Saudi Arabia halts deportation of four Uyghurs, including 13-year-old

Amnesty International said the deportation of four Uyghurs, including a 13-year-old girl, from Saudi Arabia to China on Wednesday had been cancelled but warned that the individuals remain at 'high risk'.
2 min read
14 April, 2022
A report released last month said Uyghurs have been targeted by China in Arab countries [source: Getty]

Plans to deport four Uyghurs, including a 13-year-old girl, from Saudi Arabia to China were aborted on Wednesday, according to Amnesty International.

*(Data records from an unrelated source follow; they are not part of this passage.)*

@[simp] theorem setStation_fields (i : Nat) (e : StationEntry) :
    (s.setStation i e).slp = s.slp ∧ (s.setStation i e).fsp = s.fsp ∧ (s.setStation i e).tmb = s.tmb ∧ (s.setStation
    i e).cls = s.cls ∧ (s.setStation i e).frs = s.frs ∧ (s.setStation i e).csu = s.csu ∧ (s.setStation i e).hoc =
    s.hoc ∧ (s.setStation i e).alb = s.alb ∧ (s.setStation i e).mga = s.mga ∧ (s.setStation i e).handed = s.handed ∧
    (s.setStation i e).pending = s.pending ∧ (s.setStation i e).cgt.actuators = s.cgt.actuators ∧ (s.setStation i
    e).cgt.runtime = s.cgt.runtime :=
  ⟨rfl, rfl, rfl, rfl, rfl, rfl, rfl, rfl, rfl, rfl, rfl, rfl, rfl⟩

@[simp] theorem station_setStation (i : Nat) (e : StationEntry) (j : Nat) : (s.setStation i e).station j = if j = i then e else s.station j :=
  Tab.read_write _ _ _ _ _

@[simp] theorem setActuator_fields (i : Nat) (e : Function) :
    (s.setActuator i e).slp = s.slp ∧ (s.setActuator i e).fsp = s.fsp ∧ (s.setActuator i e).tmb = s.tmb ∧
    (s.setActuator i e).cls = s.cls ∧ (s.setActuator i e).frs = s.frs ∧ (s.setActuator i e).csu = s.csu ∧
    (s.setActuator i e).hoc = s.hoc ∧ (s.setActuator i e).alb = s.alb ∧ (s.setActuator i e).mga = s.mga ∧
    (s.setActuator i e).handed = s.handed ∧ (s.setActuator i e).pending = s.pending ∧ (s.setActuator i
    e).cgt.stations = s.cgt.stations ∧ (s.setActuator i e).cgt.runtime = s.cgt.runtime :=
  ⟨rfl, rfl, rfl, rfl, rfl, rfl, rfl, rfl, rfl, rfl, rfl, rfl, rfl⟩

@[simp] theorem actuator_setActuator (i : Nat) (e : Function) (j : Nat) : (s.setActuator i e).actuator j = if j = i then e else s.actuator j :=
  Tab.read_write _ _ _ _ _

@[simp] theorem setStationRuntime_fields (i : Nat) (e : StationRuntime) :
    (s.setStationRuntime i e).slp = s.slp ∧ (s.setStationRuntime i e).fsp = s.fsp ∧ (s.setStationRuntime i e).tmb =
    s.tmb ∧ (s.setStationRuntime i e).cls = s.cls ∧ (s.setStationRuntime i e).frs = s.frs ∧ (s.setStationRuntime i
    e).csu = s.csu ∧ (s.setStationRuntime i e).hoc = s.hoc ∧ (s.setStationRuntime i e).alb = s.alb ∧
    (s.setStationRuntime i e).mga = s.mga ∧ (s.setStationRuntime i e).handed = s.handed ∧ (s.setStationRuntime i
    e).pending = s.pending ∧ (s.setStationRuntime i e).cgt.stations = s.cgt.stations ∧ (s.setStationRuntime i
    e).cgt.actuators = s.cgt.actuators :=
  ⟨rfl, rfl, rfl, rfl, rfl, rfl, rfl, rfl, rfl, rfl, rfl, rfl, rfl⟩

@[simp] theorem stationRuntime_setStationRuntime (i : Nat) (e : StationRuntime) (j : Nat) : (s.setStationRuntime i e).stationRuntime j = if j = i then e else s.stationRuntime j :=
  Tab.read_write _ _ _ _ _

@[simp] theorem setProbeCal_fields (i : Nat) (e : ProbeCal) :
    (s.setProbeCal i e).slp = s.slp ∧ (s.setProbeCal i e).fsp = s.fsp ∧ (s.setProbeCal i e).cgt = s.cgt ∧
    (s.setProbeCal i e).tmb = s.tmb ∧ (s.setProbeCal i e).frs = s.frs ∧ (s.setProbeCal i e).csu = s.csu ∧
    (s.setProbeCal i e).hoc = s.hoc ∧ (s.setProbeCal i e).alb = s.alb ∧ (s.setProbeCal i e).mga = s.mga ∧
    (s.setProbeCal i e).handed = s.handed ∧ (s.setProbeCal i e).pending = s.pending ∧ (s.setProbeCal i
    e).cls.profiles = s.cls.profiles ∧ (s.setProbeCal i e).cls.zones = s.cls.zones ∧ (s.setProbeCal i
    e).cls.probeState = s.cls.probeState ∧ (s.setProbeCal i e).cls.climate = s.cls.climate :=
  ⟨rfl, rfl, rfl, rfl, rfl, rfl, rfl, rfl, rfl, rfl, rfl, rfl, rfl, rfl, rfl⟩

@[simp] theorem probeCal_setProbeCal (i : Nat) (e : ProbeCal) (j : Nat) : (s.setProbeCal i e).probeCal j = if j = i then e else s.probeCal j :=
  Tab.read_write _ _ _ _ _

@[simp] theorem setProfile_fields (i : Nat) (e : Profile) :
    (s.setProfile i e).slp = s.slp ∧ (s.setProfile i e).fsp = s.fsp ∧ (s.setProfile i e).cgt = s.cgt ∧ (s.setProfile
    i e).tmb = s.tmb ∧ (s.setProfile i e).frs = s.frs ∧ (s.setProfile i e).csu = s.csu ∧ (s.setProfile i e).hoc =
    s.hoc ∧ (s.setProfile i e).alb = s.alb ∧ (s.setProfile i e).mga = s.mga ∧ (s.setProfile i e).handed = s.handed ∧
    (s.setProfile i e).pending = s.pending ∧ (s.setProfile i e).cls.probes = s.cls.probes ∧ (s.setProfile i
    e).cls.zones = s.cls.zones ∧ (s.setProfile i e).cls.probeState = s.cls.probeState ∧ (s.setProfile i
    e).cls.climate = s.cls.climate :=
  ⟨rfl, rfl, rfl, rfl, rfl, rfl, rfl, rfl, rfl, rfl, rfl, rfl, rfl, rfl, rfl⟩

@[simp] theorem profile_setProfile (i : Nat) (e : Profile) (j : Nat) : (s.setProfile i e).profile j = if j = i then e else s.profile j :=
  Tab.read_write _ _ _ _ _

@[simp] theorem setZone_fields (i : Nat) (e : ZoneEntry) :
    (s.setZone i e).slp = s.slp ∧ (s.setZone i e).fsp = s.fsp ∧ (s.setZone i e).cgt = s.cgt ∧ (s.setZone i e).tmb =
    s.tmb ∧ (s.setZone i e).frs = s.frs ∧ (s.setZone i e).csu = s.csu ∧ (s.setZone i e).hoc = s.hoc ∧ (s.setZone i
    e).alb = s.alb ∧ (s.setZone i e).mga = s.mga ∧ (s.setZone i e).handed = s.handed ∧ (s.setZone i e).pending =
    s.pending ∧ (s.setZone i e).cls.probes = s.cls.probes ∧ (s.setZone i e).cls.profiles = s.cls.profiles ∧
    (s.setZone i e).cls.probeState = s.cls.probeState ∧ (s.setZone i e).cls.climate = s.cls.climate :=
  ⟨rfl, rfl, rfl, rfl, rfl, rfl, rfl, rfl, rfl, rfl, rfl, rfl, rfl, rfl, rfl⟩

@[simp] theorem zone_setZone (i : Nat) (e : ZoneEntry) (j : Nat) : (s.setZone i e).zone j = if j = i then e else s.zone j :=
  Tab.read_write _ _ _ _ _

Alkan Akad, a China researcher for Amnesty, told The New Arab that the deportation “didn’t go through”, but stressed that the four individuals still remain at “high risk”. 

The rights group is not sure why the extradition was halted at the last minute. 

Aimidoula Waili and Nuermaimaiti Ruze, two men detained since November 2020; Buheliqiemu Abula, the former wife of Nuermaimaiti; and the 13-year-old girl “will almost certainly face arbitrary detention and persecution” if they are sent back to China, said Akad.

The Munich-based World Uyghur Congress expressed similar concerns

“This is an unconscionable violation of Saudi Arabia’s obligations under international law,” Akad said. The kingdom “needs to stop all the deportations” and be “reminded of their international obligations,” he added.  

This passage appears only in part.